╔══

/-- A PLDM request: type 0 or 2; a sensor must be in the repository. Data that no rule gives are free. -/
def pldmServe (typ cmd inst : Nat) (sensor : Option (Fin 11)) (d : Bytes) (s : State) : State :=
  let head := [0x01] ++ leBytes 1 (inst % 32) ++ leBytes 1 typ ++ leBytes 1 cmd
  if typ ≠ 0 ∧ typ ≠ 2 then pscSend s (head ++ [0x20])
  else
    let r := s.free
    let body := fun (b : Bytes) => pscSend r.2 (head ++ [0x00] ++ b)
    match sensor with
    | none => body (Config.pldmData typ cmd d s.freeCtr)
    | some n =>
      if !(s.sensorHeld n.val) then pscSend s (head ++ [0x80])
      else if 7 ≤ n.val then body (leBytes 1 (s.sensorState n.val) ++ Config.pldmData typ cmd d s.freeCtr)
      else body (Config.pldmData typ cmd d s.freeCtr)
def execPldmMessage (h : Packet) (typ cmd inst : BitVec 8) (sensor : Option (Fin 11)) (data : List (BitVec 8)) (s : State) :
    Host.Outcome State Fault Refusal :=
  .next (receive h s (pldmServe typ.toNat cmd.toNat inst.toNat sensor data))

/-- PLDM_SENSOR_EVENT: a PlatformEventMessage, when the port's alerts are enabled. -/
def sensorEvent (n : Nat) (s : State) : State :=
  if s.is F.PSC_CFG_ALERT_EN ∧ s.sensorHeld n then
    pscSend s.free.2 ([0x01, 0x80, 0x02, 0x0A, 0x01, 0x00, 0x00] ++ leBytes 2 n ++ Config.pldmData 2 10 [] s.freeCtr)
  else s
def execPldmSensorEvent (sensor : Fin 11) (s : State) : Host.Outcome State Fault Refusal := .next (onIsland s (sensorEvent sensor.val))

/-! ## Vendor messages (19 R473 to R476) -/

/-- The response to a vendor request (19 Table 19.6), after the type byte and the vendor ID. -/
def vendorReply (s : State) (op : Nat) (h : VendorHead) (st : Nat) (b : Bytes) : State :=
  pscSend s ([0x7E] ++ beBytes 2 Config.pciVendor.toNat ++ [0x01] ++ leBytes 1 op ++ leBytes 1 h.tag.toNat ++ [0x01] ++ leBytes 2 st ++
    leBytes 2 b.length ++ b)

/-- A vendor request is answered once: another version, a body that breaks Table 19.5 (`good`: the fields that the body's length `len` does
not decide), a main-side opcode without the main side, else what the opcode gives. -/
def vendor (op : Nat) (main : Bool) (len : Nat) (good : Bool) (h : VendorHead) (s : State) (k : State → Nat × Bytes × State) : State :=
  receive h.pkt s (fun s =>
    if h.version ≠ 1 then vendorReply s op h sUnsupported [1, 1]
    else if h.flags ≠ 0 ∨ h.status ≠ 0 ∨ h.bodyLen.toNat ≠ len ∨ !good then vendorReply s op h sMalformed []
    else if main ∧ !s.mainUp then vendorReply s op h sDenied []
    else
      let r := k s
      vendorReply r.2.2 op h r.1 r.2.1)

def execPscVersion (h : VendorHead) (s : State) : Host.Outcome State Fault Refusal := .next (vendor 1 false 0 true h s (fun s => (sOk, [1, 1], s)))

/-- STATUS: the upper half of the main-present word names the source that an asserted PSC_ALERT_N stands for (19 R477). -/
def pscStatus (s : State) : Bytes :=
  let w := fun (off : Nat) => leBytes 4 (s.reg off).toNat
  let m := fun (off : Nat) => if s.mainPower then w off else [0, 0, 0, 0]
  w 0x2000 ++ w 0x2100 ++ w 0x2108 ++ w 0x1000 ++ m 0x10 ++ w 0x1004 ++ m 0x1200 ++
    leBytes 2 (b2n s.mainPower) ++ leBytes 2 (s.psc.named.getD 0)
def execPscStatus (h : VendorHead) (s : State) : Host.Outcome State Fault Refusal :=
  .next (vendor 2 false 0 true h s (fun s => (sOk, pscStatus s, s)))

/-- The record of a sequence number in the MRAM log alone. -/
def mramFind (s : State) (q : Nat) : Option Bytes := logFind { s with log := { s.log with buf := [] } } q

/-- LOG_READ: of the `count` numbers from `seq` on, the records found. -/
def logRead (seq count : Nat) (s : State) : Bytes :=
  ((List.range count).map (fun k => ((if s.mainUp then logFind s (seq + k) else mramFind s (seq + k)).getD []))).flatten
def execLogRead (h : VendorHead) (seq : BitVec 64) (count : BitVec 8) (s : State) : Host.Outcome State Fault Refusal :=
  .next (vendor 3 false 9 (decide (1 ≤ count.toNat) && decide (count.toNat ≤ 16)) h s (fun s => (sOk, logRead seq.toNat count.toNat s, s)))

/-- The length of a region that REGION_READ serves. -/
def regionSize (r : Nat) : Nat := match r with
  | 0 => 0x100000
  | 1 => 0x200000
  | 2 => 0x800000
  | _ => 0
def regionRead (r off len : Nat) (s : State) : Bytes :=
  (List.range len).map (fun i => match r with
    | 0 => logByte s (off + i)
    | 1 => leaseByte s (off + i)
    | _ => durByte s (off + i))
def execRegionRead (h : VendorHead) (region : BitVec 8) (zeros : BitVec 24) (off len : BitVec 32) (s : State) : Host.Outcome State Fault Refusal :=
  .next (vendor 4 false 12 (decide (zeros = 0) && decide (1 ≤ len.toNat) && decide (len.toNat ≤ 1024) &&
      decide (off.toNat + len.toNat ≤ regionSize region.toNat)) h s
    (fun s => (sOk, regionRead region.toNat off.toNat len.toNat s, s.free.2)))

/-- RESET: the port responds S_OK, and the request is raised as source 8 (19 R474). -/
def pscReset (lv : Nat) (s : State) : Nat × Bytes × State :=
  if s.is F.PSC_CFG_RESET_EN then (sOk, [], requestReset s 8 lv) else (sDenied, [], s)
def execPscReset (h : VendorHead) (level : BitVec 8) (s : State) : Host.Outcome State Fault Refusal :=
  .next (vendor 5 true 1 (decide (1 ≤ level.toNat) && decide (level.toNat ≤ 3)) h s (pscReset level.toNat))

/-- LC_TRANSITION: the outcome stands in the body; a transition in progress denies it (19 R475). -/
def execLcTransition (h : VendorHead) (target : BitVec 8) (zeros : BitVec 24) (token : List (BitVec 8)) (s : State) :
    Host.Outcome State Fault Refusal :=
  .next (vendor 6 true 36 (decide (zeros = 0) && decide (token.length = 32)) h s (fun s =>
    if s.is F.LC_CMD_BUSY then (sDenied, [], s)
    else
      let r := lcRequest s target.toNat token
      (sOk, leBytes 1 r.1, r.2)))

/-- DBG_CHALLENGE: the one challenge outstanding, whether Periscope or Loupe draws it. -/
def execDbgChallenge (h : VendorHead) (s : State) : Host.Outcome State Fault Refusal :=
  .next (vendor 7 true 0 true h s (fun s =>
    let r := drawChallenge s
    (sOk, r.1, r.2)))

/-- DBG_CERT: parts at consecutive offsets; another offset discards the parts received. -/
def certPart (off : Nat) (final : Bool) (d : Bytes) (s : State) : Nat × Bytes × State :=
  if off ≠ s.lc.certBuf.length then (sMalformed, [], { s with lc := { s.lc with certBuf := [] } })
  else if !final then (sOk, [], { s with lc := { s.lc with certBuf := s.lc.certBuf ++ d } })
  else
    let c := s.lc.certBuf ++ d
    let s := presentCert { s with lc := { s.lc with certBuf := [] } } c
    (sOk, leBytes 1 (s.get F.LC_DEBUG_LAST), s)
def execPscDbgCert (h : VendorHead) (off : BitVec 32) (final : BitVec 8) (zeros : BitVec 24) (data : List (BitVec 8)) (s : State) :
    Host.Outcome State Fault Refusal :=
  .next (vendor 8 true (8 + data.length) (decide (zeros = 0) && decide (final.toNat ≤ 1) && decide (data.length ≤ 1024)) h s
    (certPart off.toNat (decide (final = 1)) data))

╚══

◆ **Your goal**
Whenever a line above includes "Bool", copy it in full.

◆ **Result below**
def vendor (op : Nat) (main : Bool) (len : Nat) (good : Bool) (h : VendorHead) (s : State) (k : State → Nat × Bytes × State) : State :=
def certPart (off : Nat) (final : Bool) (d : Bytes) (s : State) : Nat × Bytes × State :=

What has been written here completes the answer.